"Je rêvais d'un autre monde", chantait Jean-Louis Aubert. Nous aussi. Surtout lorsque l'on lit l'intitulé si juste d'un nouveau site web essentiel qui agite la Toile : "Un monde sexiste". Initié par l'association Mousse à l'occasion de la Journée internationale des droits des femmes le 8 mars dernier, cette plateforme recense en temps réel les propos sexistes qui pullulent sur le réseau social au petit oisillon bleu : Twitter.
Et l'on s'en doute, le panorama est sacrément déprimant en terme d'injures en tout genre. Et ce, malgré le règlement du réseau social, censé filtrer et condamner ces flots d'insultes ouvertement misogynes. A défaut, c'est ce répertoire en ligne qui fera le taf.
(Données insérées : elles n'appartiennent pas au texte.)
-- ==== Sys2Proof/Word.lean ====
section
/-! DEFINITION. The words of the machine (10_state.md R11, R13, R16; 00_scope.md R6): every value is an unsigned bit
vector, and a register or key is named by an index of 16. -/

namespace Sys2Proof

/-- A memory byte, a general register, a timer (R11, R17, R40). -/
abbrev Byte := BitVec 8

/-- The 16-bit word: an instruction, `pc`, `I`, a stack entry, `HALT_INFO` (R13, R16, R18, R20, R61). -/
abbrev Word := BitVec 16

/-- Four bits of an instruction word, one hexadecimal digit of a pattern (R6). -/
abbrev Nibble := BitVec 4

/-- The field `nnn`: a 12-bit absolute address (R62). -/
abbrev Addr12 := BitVec 12

/-- The name of a general register, `V0` to `VF` (R11). -/
abbrev Reg := Fin 16

/-- The name of a key, 0 to 15 (R21). -/
abbrev Key := Fin 16

/-- `V0`, the implicit operand of `Bnnn` (R104). -/
abbrev V0 : Reg := 0

/-- `VF`, register 15, the flag destination (R15). -/
abbrev VF : Reg := 15

end Sys2Proof
end

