theorem test_witness_RndMasksAFreeByte : (0x00#8 : Byte) = 0#8 := by decide

end Sys2Proof.Tests
end

section
/-! PROOFS. Control flow (40_control_flow.md): the return and the two skips on an immediate. First the frames of the
operations they share, what the stack's entries are after a pop, and what the decoder reads from the two skips' words. -/

namespace Sys2Proof.Machine

/-! ### Frames -/

theorem samePart.trans {s t u : State} {p : Part} (hst : samePart s t p) (htu : samePart t u p) : samePart s u p := by
  cases p
  case memory => exact fun a => (htu a).trans (hst a)
  case registers => exact fun k => (htu k).trans (hst k)
  all_goals exact Eq.trans htu hst

theorem OnlyChanges.mono {ps qs : List Part} {s t : State} (h : OnlyChanges ps s t) (hsub : ps ⊆ qs) :
    OnlyChanges qs s t := fun p hp => h p fun hmem => hp (hsub hmem)

/-- The frame of two updates one after the other. -/
theorem OnlyChanges.trans {ps qs : List Part} {s t u : State} (hst : OnlyChanges ps s t) (htu : OnlyChanges qs t u) :
    OnlyChanges (ps ++ qs) s u := fun p hp =>
  (hst p fun hmem => hp (List.mem_append_left _ hmem)).trans (htu p fun hmem => hp (List.mem_append_right _ hmem))

theorem onlyChanges_jump (s : State) (w : Word) : OnlyChanges [.counter] s (s.jump w) := by
  intro p hp
  cases p
  case counter => exact absurd (List.mem_singleton_self _) hp
  all_goals simp [samePart]

theorem onlyChanges_advance (s : State) : OnlyChanges [.counter] s s.advance := onlyChanges_jump s _

theorem onlyChanges_skipIf (s : State) (c : Bool) : OnlyChanges [.counter] s (s.skipIf c) := onlyChanges_jump s _

theorem onlyChanges_setStack (s : State) (entries : List Word) : OnlyChanges [.callStack] s (s.setStack entries) := by
  intro p hp
  cases p
  case callStack => exact absurd (List.mem_singleton_self _) hp
  all_goals simp [samePart]

/-! ### The return -/

theorem exec_ret (s : State) : exec .ret s = .next s.popAndAdvance := rfl

/-- `STACK[SP - 1]` is the newest entry (R18). -/
theorem State.stackEntry_newest {s : State} {top : Word} {older : List Word} (h : s.stack = top :: older) :
    s.stackEntry (s.sp - 1) = some top := by
  simp [State.stackEntry, State.sp, h]

/-- A pop keeps every entry below the newest one at its index (R18). -/
theorem State.stackEntry_older {s : State} {top : Word} {older : List Word} (h : s.stack = top :: older) {j : Nat}
    (hj : j < older.length) : s.stackEntry j = older.reverse[j]? := by
  rw [State.stackEntry, h, List.reverse_cons, List.getElem?_append_left (by rwa [List.length_reverse])]

/-- The return changes the stack and `pc` only (R101). -/
theorem onlyChanges_popAndAdvance (s : State) : OnlyChanges [.callStack, .counter] s s.popAndAdvance := by
  obtain ⟨-, h⟩ | ⟨top, older, -, h⟩ := s.popAndAdvance_cases
  · rw [h]
    exact (onlyChanges_advance s).mono (List.subset_cons_self _ _)
  · rw [h]
    exact (onlyChanges_setStack s older).trans (onlyChanges_jump _ _)

/-- The pop of an empty stack is a no-op and `pc` still advances (R101). -/
theorem State.popAndAdvance_of_sp_eq_zero {s : State} (h : s.sp = 0) : s.popAndAdvance = s.advance := by
  obtain ⟨-, he⟩ | ⟨top, older, hs, -⟩ := s.popAndAdvance_cases
  · exact he
  · simp [State.sp, hs] at h

/-- With `SP > 0` the newest entry leaves the stack and `pc` is that entry plus 2 (R101). -/
theorem State.popAndAdvance_of_sp_pos {s : State} (h : s.sp > 0) :
    ∃ top older, s.stack = top :: older ∧ s.popAndAdvance = (s.setStack older).jump (top + 2#16) := by
  obtain ⟨hs, -⟩ | hpop := s.popAndAdvance_cases
  · simp [State.sp, hs] at h
  · exact hpop

/-- Settles O28: the return is `popAndAdvance`, by the two cases of the stack. -/
theorem retPopsThenAdvances : Obligations.RetPopsThenAdvances := by
  refine ⟨rfl, fun s => ⟨s.popAndAdvance, exec_ret s, onlyChanges_popAndAdvance s, fun hsp => ?_, fun hsp => ?_⟩⟩
  · rw [State.popAndAdvance_of_sp_eq_zero hsp]
    exact ⟨hsp, s.advance_pc⟩
  · obtain ⟨top, older, hs, hpop⟩ := State.popAndAdvance_of_sp_pos hsp
    rw [hpop]
    refine ⟨by simp [State.sp, hs], ⟨top, State.stackEntry_newest hs, rfl⟩, fun j hj => ?_⟩
    exact (State.stackEntry_older hs hj).symm

/-! ### The skips on an immediate -/

theorem decodeWord_seImm (x : Reg) (nn : Byte) : decodeWord (packRegByte 0x3#4 x nn) = some (.seImm x nn) := by
  simp [decodeWord]

theorem decodeWord_sneImm (x : Reg) (nn : Byte) : decodeWord (packRegByte 0x4#4 x nn) = some (.sneImm x nn) := by
  simp [decodeWord]

theorem exec_seImm (x : Reg) (nn : Byte) (s : State) :
    exec (.seImm x nn) s = .next (s.skipIf (decide (s.reg x = nn))) := rfl

theorem exec_sneImm (x : Reg) (nn : Byte) (s : State) :
    exec (.sneImm x nn) s = .next (s.skipIf (decide (s.reg x ≠ nn))) := rfl

/-- Settles O33: both words are conditional skips, on a comparison and on its negation. -/
theorem skipsOnAnImmediate : Obligations.SkipsOnAnImmediate := by
  intro x nn
  refine ⟨decodeWord_seImm x nn, decodeWord_sneImm x nn, fun s => ?_⟩
  refine ⟨_, _, exec_seImm x nn s, exec_sneImm x nn s, onlyChanges_skipIf s _, onlyChanges_skipIf s _, ?_, ?_⟩
  · intro heq
    simp [heq]
  · intro hne
    simp [hne]

end Sys2Proof.Machine
end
Comme le souligne Libération, "Un monde sexiste" n'éclot pas de rien, puisqu'il est financé à hauteur de 20 000 euros par la mairie de Paris et la région Ile-de-France.
Et son fonctionnement interne est tout à fait limpide. Pour garantir l'automatisme de la chose, c'est un robot qui est chargé de scanner les abondants tweets du réseau social selon les occurrences de mots bien précis. Les tweets incriminés se retrouvent donc épinglés comme des post it. Il suffisait d'y penser.
L'idée derrière tout cela ? Eveiller des consciences en démontrant la banalisation de l'insulte, et notamment de l'insulte sexiste, sur les réseaux sociaux. "Beaucoup trop de gens nient le fait que l'on vive dans un monde sexiste. Ce site prouve que le sexisme est profondément ancré dans la langue française", explique à ce titre l'instigateur du projet, Etienne Deshoulières, à Libération. "Qui que l'on soit, où que l'on soit, on est confronté à une langue qui véhicule des concepts sexistes", poursuit le créateur. Concepts largement normalisés sur la Toile.
Pour s'en convaincre, il suffit de jeter un oeil aux occurrences de termes comme "pute" ou "garce". Le second aurait été employé 11 000 fois en une semaine à peine sur Twitter, et le premier... plus de 86 000 fois ! De quoi faire déchanter les amoureux de la langue de Molière. A l'origine du projet, l'existence d'un site, nohomophobes.com, plateforme recensant quant à elle les insultes homophobes sur Twitter. Une autre problématique qui s'avère tout aussi inquiétante. On pourrait également imaginer un autre équivalent, dédié aux propos transphobes.
En attendant, la page d'accueil d'"Un monde sexiste" laisse songeur. Dans le courant de matinée du 26 mars, le terme "Salope" et ses dérivés ("traînée, fille facile, racoleuse, fille légère, chaudasse, chagasse, allumeuse") auraient été écrits plus de 260 fois, et le terme "Pute" (ainsi que "putain, tchoin, fille de joie, catin, putasse, tapineuse")... Déjà plus de 4 600 fois. Un site qui en dit long sur le poids des mots. "Blesser n'est pas toujours le but des propos sexistes, mais pourquoi les utiliser si souvent sans y penser ?", décoche le site. Indeed.